Physics does Constrained Optimization (for Free); A New Approach Toward Computation
EECS Colloquium
Wednesday, September 21, 2022
306 Soda Hall (HP Auditorium)
4:00 – 5:00 pm
Eli Yablonovitch
Professor Emeritus, EECS
Professor in the Graduate School
UC Berkeley
Abstract
Optimization is vital to Engineering, Artificial Intelligence, and to many areas of Science. Now new circuit principles of computation are emerging, for Artificial Intelligence and Optimization, based on Onsager’s Principle of Minimum Entropy Generation (1931, Nobel Prize 1968). We call this Onsager Computing, as opposed to conventional Von Neumann Computing. Electrical Onsager Computers run ~10000x faster; and have ~10000x less energy-to-solution, than conventional machines.
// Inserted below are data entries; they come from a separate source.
-- ==== Sys2Proof/Safety.lean ====
section
/-! DEFINITION. What a good state is: the invariants the spec gives the state (spec/10_state.md R25 to R29), and when the
caches agree with a matrix (spec/70_reset_and_hazards.md R165). -/

namespace Sys2Proof.Machine

/-- A vector record as R25 has it: `length` below `2 ^ IDX_W`, storage in canonical form and of `ceil(length/8)` bytes. -/
abbrev VecRec.wf (v : VecRec) : Prop :=
  v.length < Config.bitLimit ∧ Memory.wf v.storage ∧ ∀ c ∈ v.storage, c.1 < v.size

/-- A matrix record as R26 has it: `rows` and `cols` are 32-bit (R8) and the backing vector has `rows*cols` bits. -/
abbrev MatRec.wf (m : MatRec) : Prop :=
  m.rows < Config.bitLimit ∧ m.cols < Config.bitLimit ∧ m.vec.length = m.rows * m.cols ∧ m.vec.wf

/-- A pool in canonical form whose live handles are 32-bit and not `NULL` (R27). -/
abbrev Pool.wf {α : Type} (p : Pool α) : Prop := Rising p ∧ ∀ e ∈ p, 0 < e.1 ∧ e.1 < 2 ^ 32

/-- The invariants of the block (R25 to R29): pools and their records are well formed, `ENC_CACHE[0]` is 0, and every
`DEC_CACHE` entry is in 0..16. -/
abbrev Block.Inv (b : Block) : Prop :=
  Pool.wf b.vec ∧ (∀ e ∈ b.vec, e.2.wf) ∧ Pool.wf b.mat ∧ (∀ e ∈ b.mat, e.2.wf) ∧
  b.encRead 0 = 0 ∧ ∀ k : Byte, (b.decRead k).toNat ≤ 16

/-- The invariant of the machine: that of its block. -/
abbrev State.Inv (s : State) : Prop := s.block.Inv

/-- Every non-empty encode slot holds the codeword under `G` (the premise R165 asks of a claim about `HAM_ENCODE`). -/
def Block.encAgrees (b : Block) (G : MatRec) : Prop := ∀ n : Nibble, b.encRead n ≠ 0 → b.encRead n = encodeWith G n

/-- Every non-empty decode slot holds the biased syndrome under `H` (the premise R165 asks of a claim about `HAM_DECODE`). -/
def Block.decAgrees (b : Block) (H : MatRec) : Prop :=
  ∀ k : Byte, b.decRead k ≠ 0 → b.decRead k = biased (syndromeWith H k)

/-- The command ended with this one response, and the input port is as it was. -/
abbrev Answered (s t : State) (st : Status) (v : Option (BitVec 32)) : Prop :=
  t.responses = s.responses ++ [⟨st, v⟩] ∧ t.pending = s.pending

/-- No allocation draw was made. The coming answers and the count are the model's own fields (logs 4, 6). -/
abbrev DrewNothing (s t : State) : Prop := t.draws = s.draws ∧ t.drawCount = s.drawCount

/-- One allocation draw was made (logs 4, 6). -/
abbrev DrewOnce (s t : State) : Prop := t.draws = s.draws.tail ∧ t.drawCount = s.drawCount + 1

/-- Two allocation draws were made (logs 4, 6). -/
abbrev DrewTwice (s t : State) : Prop := t.draws = s.draws.tail.tail ∧ t.drawCount = s.drawCount + 2

/-- `ENC_CACHE` and `DEC_CACHE` are as they were. -/
abbrev SameCaches (s t : State) : Prop :=
  t.block.encCache = s.block.encCache ∧ t.block.decCache = s.block.decCache

/-- The command raises this error before any draw: one error response, no value, and the state is otherwise as it was
(spec/60_exceptions.md R142). -/
def Raises (i : Instr) (s : State) (e : ErrorKind) : Prop :=
  ∃ t, exec i s = .next t ∧ Answered s t (.error e) none ∧ t.block = s.block ∧ DrewNothing s t

/-- The number of 1 bits of a byte: the weight of an error pattern (spec/44_hamming_decoder.md R129). -/
def weight (e : Byte) : Nat := (List.range 8).countP (fun k => e.getLsbD k)

/-- `XOR over r in 0..k-1 with x[r] = 1 of row_r(M)` (spec/42_gf2_multiply.md R103): the rows of `M` that the 1 bits of `x`
select, each packed least significant bit first, added over GF(2). -/
def xorRows (k : Nat) (x : Byte) (M : MatRec) : Byte :=
  (List.range k).foldl (fun y r => if x.getLsbD r then y ^^^ M.rowByte r else y) 0

end Sys2Proof.Machine
end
Furthermore, optical Onsager machines could provide an additional 1000x increase in speed.
Biography
Prof. Yablonovitch introduced the idea that strained semiconductor lasers could have superior performance due to reduced valence band (hole) effective mass. With almost every human interaction with the internet, optical telecommunication occurs by strained semiconductor lasers. He is regarded as a Father of the Photonic BandGap concept, and he coined the term “Photonic Crystal”. The geometrical structure of the first experimentally realized Photonic bandgap is sometimes called “Yablonovite”. In his photovoltaic research, Yablonovitch introduced the 4(n squared) (“Yablonovitch Limit”) light-trapping factor that is in worldwide use, for almost all commercial solar panels. His mantra that “a great solar cell also needs to be a great LED”, is the basis of the world record solar cells: single-junction 29.1% efficiency; dual-junction 31.5%; quadruple-junction 38.8% efficiency; all at 1 sun.